Venezuelan opposition leader Maria Corina Machado and opposition candidate Edmundo Gonzalez ride atop a truck during a protest in Caracas on July 30, 2024. (Matias Delacroix/AP)

A U.N. panel of electoral experts said in a new report that Venezuela’s national electoral authority fell short of following through on basic “transparency and integrity measures that are essential to holding credible elections.”

The panel of four experts, one of the few independent groups invited to Venezuela on the occasion of the July 28 vote, released a report on Tuesday that was not initially expected to be made public. In it, the U.N. experts wrote that the government’s decision to announce an election outcome without publicizing its details “has no precedent in contemporary democratic elections.”

“This had a negative impact on confidence in the outcome announced by the [National Electoral Council] among a large part of the Venezuelan electorate,” the report’s authors wrote.

The report is the latest independent assessment of a presidential election outcome that has been discredited by the United States and other nations who say the evidence clearly shows a victory for the country’s opposition.

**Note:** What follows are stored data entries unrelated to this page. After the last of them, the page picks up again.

-- ==== Sys2Proof/Laws/Keep/Threads.lean ====
section
/-! SUPPORT. The definitions of Machine/Threads.lean keep what `Keeps` names. -/

set_option linter.unusedTactic false
set_option linter.unreachableTactic false
set_option linter.unusedSimpArgs false
set_option linter.unnecessarySimpa false

namespace Sys2Proof.Machine

theorem State.gateNow_keeps {s₀ s : State} (b : Barrel) (hk : Keeps s₀ s) : Keeps s₀ (s.gateNow b) := by
  unfold State.gateNow
  try dsimp only
  repeat' (first | with_reducible assumption | with_reducible rfl | intro _ | with_reducible apply State.modBar_keeps | with_reducible apply Keeps.foldl | with_reducible apply Keeps.foldr | with_reducible apply Keeps.foldl_snd_snd | with_reducible apply Keeps.foldl_snd | simp only [Keeps.lit_iff] | dsimp only [id_eq] | split)

theorem State.slotApply_keeps {s₀ s : State} (b : Barrel) (atBell : Bool) (bell : Bell) (hk : Keeps s₀ s) : Keeps s₀ (s.slotApply b atBell bell) := by
  unfold State.slotApply
  try dsimp only
  repeat' (first | with_reducible assumption | with_reducible rfl | intro _ | with_reducible apply State.gateNow_keeps | with_reducible apply State.modBar_keeps | with_reducible apply Keeps.foldl | with_reducible apply Keeps.foldr | with_reducible apply Keeps.foldl_snd_snd | with_reducible apply Keeps.foldl_snd | simp only [Keeps.lit_iff] | dsimp only [id_eq] | split)

theorem State.slotCancel_keeps {s₀ s : State} (b : Barrel) (hk : Keeps s₀ s) : Keeps s₀ (s.slotCancel b) := by
  unfold State.slotCancel
  try dsimp only
  repeat' (first | with_reducible assumption | with_reducible rfl | intro _ | with_reducible apply State.gateNow_keeps | with_reducible apply State.modBar_keeps | with_reducible apply Keeps.foldl | with_reducible apply Keeps.foldr | with_reducible apply Keeps.foldl_snd_snd | with_reducible apply Keeps.foldl_snd | simp only [Keeps.lit_iff] | dsimp only [id_eq] | split)

theorem State.smapCtlWrite_keeps {s₀ s : State} (b : Barrel) (v : Word) (hk : Keeps s₀ s) : Keeps s₀ (s.smapCtlWrite b v) := by
  unfold State.smapCtlWrite
  try dsimp only
  repeat' (first | with_reducible assumption | with_reducible rfl | intro _ | with_reducible apply State.modBar_keeps | with_reducible apply State.slotApply_keeps | with_reducible apply State.slotCancel_keeps | with_reducible apply Keeps.foldl | with_reducible apply Keeps.foldr | with_reducible apply Keeps.foldl_snd_snd | with_reducible apply Keeps.foldl_snd | simp only [Keeps.lit_iff] | dsimp only [id_eq] | split)

theorem State.slotCopy_keeps {s₀ s : State} (b : Barrel) (hk : Keeps s₀ s) : Keeps s₀ (s.slotCopy b) := by
  unfold State.slotCopy
  try dsimp only
  repeat' (first | with_reducible assumption | with_reducible rfl | intro _ | with_reducible apply State.gateNow_keeps | with_reducible apply State.modBar_keeps | with_reducible apply Keeps.foldl | with_reducible apply Keeps.foldr | with_reducible apply Keeps.foldl_snd_snd | with_reducible apply Keeps.foldl_snd | simp only [Keeps.lit_iff] | dsimp only [id_eq] | split)

theorem State.smapWrite_keeps {s₀ s : State} (b : Barrel) (i : Nat) (v : Word) (hk : Keeps s₀ s) : Keeps s₀ (s.smapWrite b i v) := by
  unfold State.smapWrite
  try dsimp only
  repeat' (first | with_reducible assumption | with_reducible rfl | intro _ | with_reducible apply State.modBar_keeps | with_reducible apply Keeps.foldl | with_reducible apply Keeps.foldr | with_reducible apply Keeps.foldl_snd_snd | with_reducible apply Keeps.foldl_snd | simp only [Keeps.lit_iff] | dsimp only [id_eq] | split)

theorem State.restart_keeps {s₀ s : State} (t : Tid) (hk : Keeps s₀ s) : Keeps s₀ (s.restart t) := by
  unfold State.restart
  try dsimp only
  repeat' (first | with_reducible assumption | with_reducible rfl | intro _ | with_reducible apply State.modThr_keeps | with_reducible apply State.startThread_keeps | with_reducible apply Keeps.foldl | with_reducible apply Keeps.foldr | with_reducible apply Keeps.foldl_snd_snd | with_reducible apply Keeps.foldl_snd | simp only [Keeps.lit_iff] | dsimp only [id_eq] | split)

theorem State.settleBank_keeps {s₀ s : State} (t : Tid) (hk : Keeps s₀ s) : Keeps s₀ (s.settleBank t) := by
  unfold State.settleBank
  try dsimp only
  repeat' (first | with_reducible assumption | with_reducible rfl | intro _ | with_reducible apply State.switchBank_keeps | with_reducible apply Keeps.foldl | with_reducible apply Keeps.foldr | with_reducible apply Keeps.foldl_snd_snd | with_reducible apply Keeps.foldl_snd | simp only [Keeps.lit_iff] | dsimp only [id_eq] | split)

theorem State.stopThread_keeps {s₀ s : State} (t : Tid) (cause : BitVec 4) (hk : Keeps s₀ s) : Keeps s₀ (s.stopThread t cause) := by
  unfold State.stopThread
  try dsimp only
  repeat' (first | with_reducible assumption | with_reducible rfl | intro _ | with_reducible apply State.cancelAll_keeps | with_reducible apply State.discard_keeps | with_reducible apply State.dropFills_keeps | with_reducible apply State.dropHall_keeps | with_reducible apply State.dropStaged_keeps | with_reducible apply State.modThr_keeps | with_reducible apply State.pulse_keeps | with_reducible apply Keeps.foldl | with_reducible apply Keeps.foldr | with_reducible apply Keeps.foldl_snd_snd | with_reducible apply Keeps.foldl_snd | simp only [Keeps.lit_iff] | dsimp only [id_eq] | split)

theorem State.enableThread_keeps {s₀ s : State} (t : Tid) (hk : Keeps s₀ s) : Keeps s₀ (s.enableThread t) := by
  unfold State.enableThread
  try dsimp only
  repeat' (first | with_reducible assumption | with_reducible rfl | intro _ | with_reducible apply State.restart_keeps | with_reducible apply Keeps.foldl | with_reducible apply Keeps.foldr | with_reducible apply Keeps.foldl_snd_snd | with_reducible apply Keeps.foldl_snd | simp only [Keeps.lit_iff] | dsimp only [id_eq] | split)

theorem State.disableThread_keeps {s₀ s : State} (t : Tid) (hk : Keeps s₀ s) : Keeps s₀ (s.disableThread t) := by
  unfold State.disableThread
  try dsimp only
  repeat' (first | with_reducible assumption | with_reducible rfl | intro _ | with_reducible apply State.lockup_keeps | with_reducible apply State.modThr_keeps | with_reducible apply State.settleBank_keeps | with_reducible apply State.stopThread_keeps | with_reducible apply Keeps.foldl | with_reducible apply Keeps.foldr | with_reducible apply Keeps.foldl_snd_snd | with_reducible apply Keeps.foldl_snd | simp only [Keeps.lit_iff] | dsimp only [id_eq] | split)

theorem State.haltThread_keeps {s₀ s : State} (t : Tid) (hk : Keeps s₀ s) : Keeps s₀ (s.haltThread t) := by
  unfold State.haltThread
  try dsimp only
  repeat' (first | with_reducible assumption | with_reducible rfl | intro _ | with_reducible apply State.modThr_keeps | with_reducible apply Keeps.foldl | with_reducible apply Keeps.foldr | with_reducible apply Keeps.foldl_snd_snd | with_reducible apply Keeps.foldl_snd | simp only [Keeps.lit_iff] | dsimp only [id_eq] | split)

theorem State.releaseHalt_keeps {s₀ s : State} (t : Tid) (hk : Keeps s₀ s) : Keeps s₀ (s.releaseHalt t) := by
  unfold State.releaseHalt
  try dsimp only
  repeat' (first | with_reducible assumption | with_reducible rfl | intro _ | with_reducible apply State.modThr_keeps | with_reducible apply State.periodEntry_keeps | with_reducible apply State.startThread_keeps | with_reducible apply Keeps.foldl | with_reducible apply Keeps.foldr | with_reducible apply Keeps.foldl_snd_snd | with_reducible apply Keeps.foldl_snd | simp only [Keeps.lit_iff] | dsimp only [id_eq] | split)

theorem State.haltStep_keeps {s₀ s : State} (t : Tid) (hk : Keeps s₀ s) : Keeps s₀ (s.haltStep t) := by
  unfold State.haltStep
  try dsimp only
  repeat' (first | with_reducible assumption | with_reducible rfl | intro _ | with_reducible apply State.modThr_keeps | with_reducible apply Keeps.foldl | with_reducible apply Keeps.foldr | with_reducible apply Keeps.foldl_snd_snd | with_reducible apply Keeps.foldl_snd | simp only [Keeps.lit_iff] | dsimp only [id_eq] | split)

theorem State.stepThread_keeps {s₀ s : State} (t : Tid) (hk : Keeps s₀ s) : Keeps s₀ (s.stepThread t) := by
  unfold State.stepThread
  try dsimp only
  repeat' (first | with_reducible assumption | with_reducible rfl | intro _ | with_reducible apply State.modThr_keeps | with_reducible apply Keeps.foldl | with_reducible apply Keeps.foldr | with_reducible apply Keeps.foldl_snd_snd | with_reducible apply Keeps.foldl_snd | simp only [Keeps.lit_iff] | dsimp only [id_eq] | split)

theorem State.toMaint_keeps {s₀ s : State} (t : Tid) (hk : Keeps s₀ s) : Keeps s₀ (s.toMaint t) := by
  unfold State.toMaint
  try dsimp only
  repeat' (first | with_reducible assumption | with_reducible rfl | intro _ | with_reducible apply State.modThr_keeps | with_reducible apply State.settleBank_keeps | with_reducible apply Keeps.foldl | with_reducible apply Keeps.foldr | with_reducible apply Keeps.foldl_snd_snd | with_reducible apply Keeps.foldl_snd | simp only [Keeps.lit_iff] | dsimp only [id_eq] | split)

theorem State.enterMaint_keeps {s₀ s : State} (t : Tid) (hk : Keeps s₀ s) : Keeps s₀ (s.enterMaint t) := by
  unfold State.enterMaint
  try dsimp only
  repeat' (first | with_reducible assumption | with_reducible rfl | intro _ | with_reducible apply State.modThr_keeps | with_reducible apply State.toMaint_keeps | with_reducible apply Keeps.foldl | with_reducible apply Keeps.foldr | with_reducible apply Keeps.foldl_snd_snd | with_reducible apply Keeps.foldl_snd | simp only [Keeps.lit_iff] | dsimp only [id_eq] | split)

theorem State.maintStep_keeps {s₀ s : State} (t : Tid) (hk : Keeps s₀ s) : Keeps s₀ (s.maintStep t) := by
  unfold State.maintStep
  try dsimp only
  repeat' (first | with_reducible assumption | with_reducible rfl | intro _ | with_reducible apply State.modThr_keeps | with_reducible apply State.toMaint_keeps | with_reducible apply Keeps.foldl | with_reducible apply Keeps.foldr | with_reducible apply Keeps.foldl_snd_snd | with_reducible apply Keeps.foldl_snd | simp only [Keeps.lit_iff] | dsimp only [id_eq] | split)

theorem State.leaveMaint_keeps {s₀ s : State} (t : Tid) (hk : Keeps s₀ s) : Keeps s₀ (s.leaveMaint t) := by
  unfold State.leaveMaint
  try dsimp only
  repeat' (first | with_reducible assumption | with_reducible rfl | intro _ | with_reducible apply State.modThr_keeps | with_reducible apply State.restart_keeps | with_reducible apply Keeps.foldl | with_reducible apply Keeps.foldr | with_reducible apply Keeps.foldl_snd_snd | with_reducible apply Keeps.foldl_snd | simp only [Keeps.lit_iff] | dsimp only [id_eq] | split)

theorem State.setMaint_keeps {s₀ s : State} (t : Tid) (on : Bool) (hk : Keeps s₀ s) : Keeps s₀ (s.setMaint t on) := by
  unfold State.setMaint
  try dsimp only
  repeat' (first | with_reducible assumption | with_reducible rfl | intro _ | with_reducible apply State.enterMaint_keeps | with_reducible apply State.leaveMaint_keeps | with_reducible apply State.schedule_keeps | with_reducible apply Keeps.foldl | with_reducible apply Keeps.foldr | with_reducible apply Keeps.foldl_snd_snd | with_reducible apply Keeps.foldl_snd | simp only [Keeps.lit_iff] | dsimp only [id_eq] | split)

theorem State.resetThread_keeps {s₀ s : State} (t : Tid) (hk : Keeps s₀ s) : Keeps s₀ (s.resetThread t) := by
  unfold State.resetThread
  try dsimp only
  repeat' (first | with_reducible assumption | with_reducible rfl | intro _ | with_reducible apply State.endLeases_keeps | with_reducible apply State.modThr_keeps | with_reducible apply State.restart_keeps | with_reducible apply State.settleBank_keeps | with_reducible apply State.stopThread_keeps | with_reducible apply State.unwatchAll_keeps | with_reducible apply Keeps.foldl | with_reducible apply Keeps.foldr | with_reducible apply Keeps.foldl_snd_snd | with_reducible apply Keeps.foldl_snd | simp only [Keeps.lit_iff] | dsimp only [id_eq] | split)

theorem State.thrCtlWrite_keeps {s₀ s : State} (t : Tid) (v : Word) (hk : Keeps s₀ s) : Keeps s₀ (s.thrCtlWrite t v) := by
  unfold State.thrCtlWrite
  try dsimp only
  repeat' (first | with_reducible assumption | with_reducible rfl | intro _ | with_reducible apply State.disableThread_keeps | with_reducible apply State.enableThread_keeps | with_reducible apply State.haltThread_keeps | with_reducible apply State.releaseHalt_keeps | with_reducible apply State.resetThread_keeps | with_reducible apply State.setMaint_keeps | with_reducible apply State.setReg_keeps | with_reducible apply State.stepThread_keeps | with_reducible apply Keeps.foldl | with_reducible apply Keeps.foldr | with_reducible apply Keeps.foldl_snd_snd | with_reducible apply Keeps.foldl_snd | simp only [Keeps.lit_iff] | dsimp only [id_eq] | split)

theorem State.thrCtlField_keeps {s₀ s : State} (a : Agent) (t : Tid) (mask : Word) (on : Bool) (hk : Keeps s₀ s) : Keeps s₀ (s.thrCtlField a t mask on) := by
  unfold State.thrCtlField
  try dsimp only
  repeat' (first | with_reducible assumption | with_reducible rfl | intro _ | with_reducible apply State.regWriteLow_keeps | with_reducible apply State.thrCtlWrite_keeps | with_reducible apply Keeps.foldl | with_reducible apply Keeps.foldr | with_reducible apply Keeps.foldl_snd_snd | with_reducible apply Keeps.foldl_snd | simp only [Keeps.lit_iff] | dsimp only [id_eq] | split)

theorem State.cfgWrite_keeps {s₀ s : State} (t : Tid) (v : Word) (hk : Keeps s₀ s) : Keeps s₀ (s.cfgWrite t v) := by
  unfold State.cfgWrite
  try dsimp only
  repeat' (first | with_reducible assumption | with_reducible rfl | intro _ | with_reducible apply State.modThr_keeps | with_reducible apply State.setReg_keeps | with_reducible apply Keeps.foldl | with_reducible apply Keeps.foldr | with_reducible apply Keeps.foldl_snd_snd | with_reducible apply Keeps.foldl_snd | simp only [Keeps.lit_iff] | dsimp only [id_eq] | split)

theorem State.ctxWrite_keeps {s₀ s : State} (t : Tid) (r : CtxReg) (v : Word) (hk : Keeps s₀ s) : Keeps s₀ (s.ctxWrite t r v) := by
  unfold State.ctxWrite
  try dsimp only
  repeat' (first | with_reducible assumption | with_reducible rfl | intro _ | with_reducible apply State.modAll_keeps | with_reducible apply State.modThr_keeps | with_reducible apply Keeps.foldl | with_reducible apply Keeps.foldr | with_reducible apply Keeps.foldl_snd_snd | with_reducible apply Keeps.foldl_snd | simp only [Keeps.lit_iff] | dsimp only [id_eq] | split)

theorem State.ceilWrite_keeps {s₀ s : State} (t : Tid) (v : Word) (hk : Keeps s₀ s) : Keeps s₀ (s.ceilWrite t v) := by
  unfold State.ceilWrite
  try dsimp only
  repeat' (first | with_reducible assumption | with_reducible rfl | intro _ | with_reducible apply State.schedule_keeps | with_reducible apply State.setReg_keeps | with_reducible apply Keeps.foldl | with_reducible apply Keeps.foldr | with_reducible apply Keeps.foldl_snd_snd | with_reducible apply Keeps.foldl_snd | simp only [Keeps.lit_iff] | dsimp only [id_eq] | split)

end Sys2Proof.Machine
end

The National Electoral Council declared President Nicolás Maduro the winner of the election, with 51 percent of the vote, but refused to release any of the precinct-level results of the election — despite promising and implementing a workflow to do so. The opposition, meanwhile, collected and publicized printouts from voting stations showing that opposition candidate Edmundo González won more than twice as many votes as Maduro.

The U.N. panel of experts said it reviewed a small, publicly available sample of those documents. The printed receipts at polling stations featured QR codes and signatures of officials and agents, security features that the panel said “appear to be very difficult to be fabricated.”

The panel, which was not a formal observation mission, was expected to only report internally to the U.N. secretary general with recommendations for future improvements. It was invited to observe the vote by Venezuela’s electoral council as part of an electoral agreement last year between the country’s government and its opposition, a deal supported with temporary sanctions relief from the United States.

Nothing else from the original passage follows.